Collected data:

________________________

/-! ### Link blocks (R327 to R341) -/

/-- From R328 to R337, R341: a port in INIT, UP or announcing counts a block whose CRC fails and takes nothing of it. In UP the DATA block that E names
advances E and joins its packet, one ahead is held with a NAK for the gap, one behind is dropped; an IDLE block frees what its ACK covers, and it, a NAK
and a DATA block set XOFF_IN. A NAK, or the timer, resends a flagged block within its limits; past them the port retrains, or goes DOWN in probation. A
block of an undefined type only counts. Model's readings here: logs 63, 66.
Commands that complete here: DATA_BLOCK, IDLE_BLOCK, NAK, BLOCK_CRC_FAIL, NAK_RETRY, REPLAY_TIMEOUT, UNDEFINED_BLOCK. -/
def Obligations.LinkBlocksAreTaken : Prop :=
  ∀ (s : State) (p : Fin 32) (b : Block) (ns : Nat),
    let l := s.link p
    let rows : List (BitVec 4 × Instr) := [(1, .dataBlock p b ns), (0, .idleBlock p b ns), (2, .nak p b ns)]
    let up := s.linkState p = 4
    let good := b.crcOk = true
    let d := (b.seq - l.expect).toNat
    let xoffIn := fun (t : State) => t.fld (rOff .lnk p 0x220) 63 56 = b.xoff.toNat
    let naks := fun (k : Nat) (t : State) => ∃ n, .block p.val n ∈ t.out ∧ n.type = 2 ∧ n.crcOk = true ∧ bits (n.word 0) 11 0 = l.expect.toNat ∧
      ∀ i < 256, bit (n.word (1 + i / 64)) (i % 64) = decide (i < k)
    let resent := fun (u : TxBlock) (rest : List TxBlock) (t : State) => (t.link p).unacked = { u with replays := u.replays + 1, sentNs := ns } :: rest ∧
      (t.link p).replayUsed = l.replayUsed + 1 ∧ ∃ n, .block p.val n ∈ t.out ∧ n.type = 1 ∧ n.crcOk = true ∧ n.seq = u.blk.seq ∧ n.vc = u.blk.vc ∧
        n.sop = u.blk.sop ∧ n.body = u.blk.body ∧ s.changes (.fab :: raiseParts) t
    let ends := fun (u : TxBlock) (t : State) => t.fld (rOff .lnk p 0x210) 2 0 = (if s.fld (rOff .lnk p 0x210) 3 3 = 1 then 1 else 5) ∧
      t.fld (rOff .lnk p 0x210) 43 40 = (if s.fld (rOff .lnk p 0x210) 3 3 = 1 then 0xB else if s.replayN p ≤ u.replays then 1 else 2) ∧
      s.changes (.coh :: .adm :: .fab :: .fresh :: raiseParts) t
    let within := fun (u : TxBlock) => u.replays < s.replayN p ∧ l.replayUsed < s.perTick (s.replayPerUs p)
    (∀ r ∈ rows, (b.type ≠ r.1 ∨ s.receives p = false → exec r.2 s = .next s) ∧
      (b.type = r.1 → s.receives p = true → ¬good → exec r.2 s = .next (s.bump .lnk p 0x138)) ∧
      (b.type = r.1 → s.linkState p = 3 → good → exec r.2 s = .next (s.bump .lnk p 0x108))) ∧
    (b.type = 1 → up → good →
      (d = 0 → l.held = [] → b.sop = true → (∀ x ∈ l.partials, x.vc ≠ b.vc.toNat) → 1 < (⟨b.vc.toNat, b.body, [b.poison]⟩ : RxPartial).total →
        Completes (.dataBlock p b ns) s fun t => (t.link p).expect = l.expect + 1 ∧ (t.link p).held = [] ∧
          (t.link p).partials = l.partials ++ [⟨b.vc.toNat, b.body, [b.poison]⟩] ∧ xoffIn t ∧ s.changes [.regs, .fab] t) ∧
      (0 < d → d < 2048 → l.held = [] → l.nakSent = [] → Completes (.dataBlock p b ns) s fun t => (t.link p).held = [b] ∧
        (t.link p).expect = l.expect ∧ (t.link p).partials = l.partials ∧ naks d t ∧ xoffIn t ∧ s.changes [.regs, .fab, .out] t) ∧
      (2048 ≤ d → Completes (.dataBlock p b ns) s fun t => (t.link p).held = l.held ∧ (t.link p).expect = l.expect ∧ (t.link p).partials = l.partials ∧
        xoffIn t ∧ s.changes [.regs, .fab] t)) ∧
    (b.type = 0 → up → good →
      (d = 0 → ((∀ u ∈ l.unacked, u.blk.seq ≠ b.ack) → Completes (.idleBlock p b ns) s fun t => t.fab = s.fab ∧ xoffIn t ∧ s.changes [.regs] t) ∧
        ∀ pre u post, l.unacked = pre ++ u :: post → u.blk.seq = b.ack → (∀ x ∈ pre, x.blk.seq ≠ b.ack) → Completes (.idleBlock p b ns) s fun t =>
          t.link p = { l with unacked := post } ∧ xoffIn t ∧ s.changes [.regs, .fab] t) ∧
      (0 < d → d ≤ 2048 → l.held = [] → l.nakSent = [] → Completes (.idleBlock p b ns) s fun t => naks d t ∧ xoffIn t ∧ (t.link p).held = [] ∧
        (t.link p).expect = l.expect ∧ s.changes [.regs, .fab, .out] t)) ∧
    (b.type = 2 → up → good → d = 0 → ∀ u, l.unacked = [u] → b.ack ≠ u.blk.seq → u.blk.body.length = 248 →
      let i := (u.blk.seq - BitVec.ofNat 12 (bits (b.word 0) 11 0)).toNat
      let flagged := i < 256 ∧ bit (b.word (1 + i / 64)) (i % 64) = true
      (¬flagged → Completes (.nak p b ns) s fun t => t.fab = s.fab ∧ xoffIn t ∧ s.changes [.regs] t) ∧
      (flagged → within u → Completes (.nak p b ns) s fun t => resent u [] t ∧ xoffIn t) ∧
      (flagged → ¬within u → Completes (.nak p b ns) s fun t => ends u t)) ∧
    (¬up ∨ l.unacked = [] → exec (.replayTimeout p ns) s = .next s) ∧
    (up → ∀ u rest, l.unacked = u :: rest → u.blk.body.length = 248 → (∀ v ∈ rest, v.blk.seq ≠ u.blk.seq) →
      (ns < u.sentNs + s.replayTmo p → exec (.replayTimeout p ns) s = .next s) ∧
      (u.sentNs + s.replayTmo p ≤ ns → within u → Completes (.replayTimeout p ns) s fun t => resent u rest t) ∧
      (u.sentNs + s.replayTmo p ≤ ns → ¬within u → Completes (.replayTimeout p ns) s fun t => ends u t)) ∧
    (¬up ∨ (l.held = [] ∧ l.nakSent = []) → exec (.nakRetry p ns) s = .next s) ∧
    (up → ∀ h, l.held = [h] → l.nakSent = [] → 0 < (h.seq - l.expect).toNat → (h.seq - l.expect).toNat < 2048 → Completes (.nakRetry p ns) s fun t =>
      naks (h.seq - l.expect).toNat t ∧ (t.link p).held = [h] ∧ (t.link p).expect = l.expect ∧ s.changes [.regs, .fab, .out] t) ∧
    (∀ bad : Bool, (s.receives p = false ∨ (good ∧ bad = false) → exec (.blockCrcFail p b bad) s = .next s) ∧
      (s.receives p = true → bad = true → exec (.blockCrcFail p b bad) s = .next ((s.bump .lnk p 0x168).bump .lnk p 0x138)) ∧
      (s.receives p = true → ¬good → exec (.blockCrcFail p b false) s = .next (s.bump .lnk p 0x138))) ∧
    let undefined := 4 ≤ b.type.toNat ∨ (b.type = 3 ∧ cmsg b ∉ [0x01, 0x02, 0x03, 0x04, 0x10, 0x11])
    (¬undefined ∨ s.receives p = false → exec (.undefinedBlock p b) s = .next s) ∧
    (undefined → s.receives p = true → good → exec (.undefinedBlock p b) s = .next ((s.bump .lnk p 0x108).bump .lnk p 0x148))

________________________

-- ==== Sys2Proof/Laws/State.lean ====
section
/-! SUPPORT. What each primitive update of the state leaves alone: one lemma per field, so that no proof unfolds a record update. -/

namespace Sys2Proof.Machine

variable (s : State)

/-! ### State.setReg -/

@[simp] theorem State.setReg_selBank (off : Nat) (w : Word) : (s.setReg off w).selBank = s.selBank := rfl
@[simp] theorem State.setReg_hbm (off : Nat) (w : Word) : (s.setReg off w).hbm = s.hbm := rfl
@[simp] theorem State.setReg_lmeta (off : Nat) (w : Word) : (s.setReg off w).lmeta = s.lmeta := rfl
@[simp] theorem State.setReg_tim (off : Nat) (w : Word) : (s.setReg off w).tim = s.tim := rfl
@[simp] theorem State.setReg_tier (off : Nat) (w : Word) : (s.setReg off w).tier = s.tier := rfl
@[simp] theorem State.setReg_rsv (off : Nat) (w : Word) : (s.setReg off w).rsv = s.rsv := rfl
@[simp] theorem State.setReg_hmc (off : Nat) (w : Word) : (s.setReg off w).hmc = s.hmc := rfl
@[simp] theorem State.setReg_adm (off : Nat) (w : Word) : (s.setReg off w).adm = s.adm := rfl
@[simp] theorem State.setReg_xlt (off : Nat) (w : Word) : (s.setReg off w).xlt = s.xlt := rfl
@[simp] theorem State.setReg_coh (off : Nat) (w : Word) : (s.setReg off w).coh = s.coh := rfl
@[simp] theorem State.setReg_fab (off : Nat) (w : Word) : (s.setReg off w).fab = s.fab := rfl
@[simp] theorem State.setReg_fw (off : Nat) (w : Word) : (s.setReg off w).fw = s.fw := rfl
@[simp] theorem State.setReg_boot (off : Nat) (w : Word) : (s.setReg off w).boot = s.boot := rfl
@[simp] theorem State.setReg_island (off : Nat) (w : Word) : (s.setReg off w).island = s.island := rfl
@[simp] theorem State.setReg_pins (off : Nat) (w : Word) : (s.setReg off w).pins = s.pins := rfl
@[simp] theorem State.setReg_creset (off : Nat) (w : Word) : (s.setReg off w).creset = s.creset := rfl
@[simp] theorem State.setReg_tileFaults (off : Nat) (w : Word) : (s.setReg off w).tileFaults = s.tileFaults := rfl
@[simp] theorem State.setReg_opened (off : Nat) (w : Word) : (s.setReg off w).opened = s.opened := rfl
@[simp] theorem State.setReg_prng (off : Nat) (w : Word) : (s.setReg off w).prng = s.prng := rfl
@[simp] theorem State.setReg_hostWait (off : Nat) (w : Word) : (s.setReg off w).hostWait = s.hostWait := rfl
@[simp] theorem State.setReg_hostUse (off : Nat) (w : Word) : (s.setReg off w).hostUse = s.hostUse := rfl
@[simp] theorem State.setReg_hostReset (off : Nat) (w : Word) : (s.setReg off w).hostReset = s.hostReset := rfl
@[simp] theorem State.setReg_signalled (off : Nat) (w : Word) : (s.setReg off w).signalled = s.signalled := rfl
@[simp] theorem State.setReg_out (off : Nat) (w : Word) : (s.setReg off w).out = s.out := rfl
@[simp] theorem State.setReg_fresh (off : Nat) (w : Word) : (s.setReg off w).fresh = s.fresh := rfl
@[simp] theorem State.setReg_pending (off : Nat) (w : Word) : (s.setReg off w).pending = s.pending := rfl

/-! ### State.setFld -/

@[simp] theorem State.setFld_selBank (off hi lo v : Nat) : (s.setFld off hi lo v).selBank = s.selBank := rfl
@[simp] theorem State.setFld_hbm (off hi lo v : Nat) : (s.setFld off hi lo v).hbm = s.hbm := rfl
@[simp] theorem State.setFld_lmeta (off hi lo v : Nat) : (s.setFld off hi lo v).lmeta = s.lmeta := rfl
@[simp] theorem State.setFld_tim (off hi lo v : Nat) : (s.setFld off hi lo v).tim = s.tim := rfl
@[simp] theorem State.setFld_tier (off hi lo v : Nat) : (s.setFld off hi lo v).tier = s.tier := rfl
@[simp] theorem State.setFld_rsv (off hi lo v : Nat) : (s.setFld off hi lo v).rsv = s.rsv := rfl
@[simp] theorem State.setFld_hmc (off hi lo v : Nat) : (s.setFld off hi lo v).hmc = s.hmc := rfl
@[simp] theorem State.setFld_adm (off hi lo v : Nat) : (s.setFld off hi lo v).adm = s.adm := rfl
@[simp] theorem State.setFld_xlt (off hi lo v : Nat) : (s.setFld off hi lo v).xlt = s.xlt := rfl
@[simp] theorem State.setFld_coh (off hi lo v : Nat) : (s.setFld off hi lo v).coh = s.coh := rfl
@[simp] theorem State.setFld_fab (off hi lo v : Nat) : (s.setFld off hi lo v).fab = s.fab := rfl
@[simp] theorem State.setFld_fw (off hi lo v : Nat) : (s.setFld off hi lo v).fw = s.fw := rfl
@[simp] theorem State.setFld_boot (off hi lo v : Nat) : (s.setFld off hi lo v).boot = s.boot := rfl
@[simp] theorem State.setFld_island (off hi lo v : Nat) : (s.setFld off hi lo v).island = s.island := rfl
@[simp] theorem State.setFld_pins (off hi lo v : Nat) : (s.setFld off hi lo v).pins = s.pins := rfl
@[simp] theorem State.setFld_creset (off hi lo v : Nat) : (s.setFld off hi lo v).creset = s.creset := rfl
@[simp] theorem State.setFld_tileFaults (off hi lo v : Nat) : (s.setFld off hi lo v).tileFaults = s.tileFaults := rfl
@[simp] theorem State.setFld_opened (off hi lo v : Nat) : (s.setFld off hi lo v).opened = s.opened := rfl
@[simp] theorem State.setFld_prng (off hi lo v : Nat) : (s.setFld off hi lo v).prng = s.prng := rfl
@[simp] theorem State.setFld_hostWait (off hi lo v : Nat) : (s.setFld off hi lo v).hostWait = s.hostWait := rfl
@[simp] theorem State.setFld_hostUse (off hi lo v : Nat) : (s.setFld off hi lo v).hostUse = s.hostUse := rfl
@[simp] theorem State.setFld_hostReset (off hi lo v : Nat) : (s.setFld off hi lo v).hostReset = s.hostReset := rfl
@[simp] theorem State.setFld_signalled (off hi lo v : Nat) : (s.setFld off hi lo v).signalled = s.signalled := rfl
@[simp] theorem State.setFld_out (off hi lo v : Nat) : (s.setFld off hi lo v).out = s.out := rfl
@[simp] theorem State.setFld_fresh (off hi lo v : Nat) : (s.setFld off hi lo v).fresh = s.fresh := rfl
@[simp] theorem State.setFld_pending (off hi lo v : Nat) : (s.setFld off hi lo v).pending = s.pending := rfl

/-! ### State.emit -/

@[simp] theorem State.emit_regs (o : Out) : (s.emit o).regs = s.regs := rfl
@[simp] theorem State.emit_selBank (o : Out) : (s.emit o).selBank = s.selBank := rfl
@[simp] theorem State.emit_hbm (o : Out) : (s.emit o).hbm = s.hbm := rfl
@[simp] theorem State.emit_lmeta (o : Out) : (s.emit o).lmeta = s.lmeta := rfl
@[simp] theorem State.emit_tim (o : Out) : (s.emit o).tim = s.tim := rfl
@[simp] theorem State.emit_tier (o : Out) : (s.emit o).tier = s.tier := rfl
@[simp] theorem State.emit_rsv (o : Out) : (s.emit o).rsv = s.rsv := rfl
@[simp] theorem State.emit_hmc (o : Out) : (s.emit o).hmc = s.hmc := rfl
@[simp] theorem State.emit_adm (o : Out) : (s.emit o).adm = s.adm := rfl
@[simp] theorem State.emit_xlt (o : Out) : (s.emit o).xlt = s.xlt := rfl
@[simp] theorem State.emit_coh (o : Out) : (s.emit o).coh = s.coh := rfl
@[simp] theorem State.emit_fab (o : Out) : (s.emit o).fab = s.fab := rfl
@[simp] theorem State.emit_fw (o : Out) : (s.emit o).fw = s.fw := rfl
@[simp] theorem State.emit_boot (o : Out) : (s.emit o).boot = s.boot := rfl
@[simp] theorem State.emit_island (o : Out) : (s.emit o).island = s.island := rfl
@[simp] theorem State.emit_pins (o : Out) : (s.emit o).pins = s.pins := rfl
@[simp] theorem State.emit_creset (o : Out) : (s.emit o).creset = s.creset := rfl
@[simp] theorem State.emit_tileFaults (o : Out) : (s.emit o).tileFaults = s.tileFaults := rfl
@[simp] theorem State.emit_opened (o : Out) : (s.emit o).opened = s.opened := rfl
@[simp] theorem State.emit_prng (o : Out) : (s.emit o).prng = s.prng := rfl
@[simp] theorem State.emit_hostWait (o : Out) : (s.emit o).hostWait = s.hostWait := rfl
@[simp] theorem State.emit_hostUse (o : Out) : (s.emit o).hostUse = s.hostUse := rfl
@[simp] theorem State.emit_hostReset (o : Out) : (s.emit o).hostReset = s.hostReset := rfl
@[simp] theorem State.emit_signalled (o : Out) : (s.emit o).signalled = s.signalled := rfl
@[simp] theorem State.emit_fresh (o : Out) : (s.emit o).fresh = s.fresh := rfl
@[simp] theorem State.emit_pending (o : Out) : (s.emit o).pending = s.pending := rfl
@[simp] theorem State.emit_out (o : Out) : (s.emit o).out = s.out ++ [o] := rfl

________________________

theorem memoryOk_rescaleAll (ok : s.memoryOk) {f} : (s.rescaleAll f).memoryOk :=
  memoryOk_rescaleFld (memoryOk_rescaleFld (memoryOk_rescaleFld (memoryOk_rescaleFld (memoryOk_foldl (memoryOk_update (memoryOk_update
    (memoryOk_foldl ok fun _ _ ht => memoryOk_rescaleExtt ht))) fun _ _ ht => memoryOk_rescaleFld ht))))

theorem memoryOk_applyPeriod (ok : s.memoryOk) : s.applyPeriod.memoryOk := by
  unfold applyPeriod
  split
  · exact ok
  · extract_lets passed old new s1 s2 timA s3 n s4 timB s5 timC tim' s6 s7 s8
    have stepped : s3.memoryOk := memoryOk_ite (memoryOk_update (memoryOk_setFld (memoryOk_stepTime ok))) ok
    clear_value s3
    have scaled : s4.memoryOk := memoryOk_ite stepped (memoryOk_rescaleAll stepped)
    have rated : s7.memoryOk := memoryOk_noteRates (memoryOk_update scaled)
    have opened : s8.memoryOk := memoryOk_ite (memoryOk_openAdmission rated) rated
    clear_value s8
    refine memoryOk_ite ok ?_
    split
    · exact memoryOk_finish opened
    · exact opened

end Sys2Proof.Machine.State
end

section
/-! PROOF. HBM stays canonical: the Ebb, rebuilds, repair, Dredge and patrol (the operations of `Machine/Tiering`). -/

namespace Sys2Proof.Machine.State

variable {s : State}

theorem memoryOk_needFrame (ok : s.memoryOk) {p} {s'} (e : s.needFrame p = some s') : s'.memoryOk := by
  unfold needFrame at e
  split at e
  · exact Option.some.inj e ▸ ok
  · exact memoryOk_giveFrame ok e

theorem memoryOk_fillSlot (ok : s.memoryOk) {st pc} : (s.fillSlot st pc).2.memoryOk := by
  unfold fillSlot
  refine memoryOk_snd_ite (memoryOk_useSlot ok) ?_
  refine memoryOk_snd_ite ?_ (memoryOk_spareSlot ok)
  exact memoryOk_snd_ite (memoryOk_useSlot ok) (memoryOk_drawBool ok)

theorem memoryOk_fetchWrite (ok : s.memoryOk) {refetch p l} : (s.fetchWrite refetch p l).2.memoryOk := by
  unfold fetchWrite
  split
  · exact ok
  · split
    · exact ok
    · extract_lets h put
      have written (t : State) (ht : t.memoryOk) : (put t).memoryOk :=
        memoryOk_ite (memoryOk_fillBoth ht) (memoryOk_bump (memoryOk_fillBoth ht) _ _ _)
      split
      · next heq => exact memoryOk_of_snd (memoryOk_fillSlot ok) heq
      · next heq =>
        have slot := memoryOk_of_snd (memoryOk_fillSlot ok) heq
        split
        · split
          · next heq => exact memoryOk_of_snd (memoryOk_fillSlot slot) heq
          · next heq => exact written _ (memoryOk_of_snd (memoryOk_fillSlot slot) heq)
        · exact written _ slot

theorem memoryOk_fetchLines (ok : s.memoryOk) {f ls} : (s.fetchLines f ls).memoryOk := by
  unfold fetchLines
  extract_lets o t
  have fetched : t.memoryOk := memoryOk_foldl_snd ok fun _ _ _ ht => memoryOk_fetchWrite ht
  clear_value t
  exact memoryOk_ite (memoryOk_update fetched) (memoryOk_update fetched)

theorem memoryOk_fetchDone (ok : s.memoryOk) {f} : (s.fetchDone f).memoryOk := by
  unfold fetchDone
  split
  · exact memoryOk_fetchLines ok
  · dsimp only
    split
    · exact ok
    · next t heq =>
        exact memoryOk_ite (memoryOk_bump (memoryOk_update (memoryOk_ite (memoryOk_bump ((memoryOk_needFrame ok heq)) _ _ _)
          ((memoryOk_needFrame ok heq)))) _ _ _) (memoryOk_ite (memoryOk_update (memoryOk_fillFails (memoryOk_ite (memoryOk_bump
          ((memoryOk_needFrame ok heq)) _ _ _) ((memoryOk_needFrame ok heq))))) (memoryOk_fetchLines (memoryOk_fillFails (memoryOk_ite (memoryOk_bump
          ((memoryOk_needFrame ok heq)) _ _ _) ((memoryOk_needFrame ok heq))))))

________________________

_What you should do_:
Once you reach the line with "to R341) -/" in the data above, copy it and every line after it exactly, up to and including the line with "and a DATA block".

_Exercise solution_:
/-! ### Link blocks (R327 to R341) -/

/-- From R328 to R337, R341: a port in INIT, UP or announcing counts a block whose CRC fails and takes nothing of it. In UP the DATA block that E names
advances E and joins its packet, one ahead is held with a NAK for the gap, one behind is dropped; an IDLE block frees what its ACK covers, and it, a NAK
and a DATA block set XOFF_IN. A NAK, or the timer, resends a flagged block within its limits; past them the port retrains, or goes DOWN in probation. A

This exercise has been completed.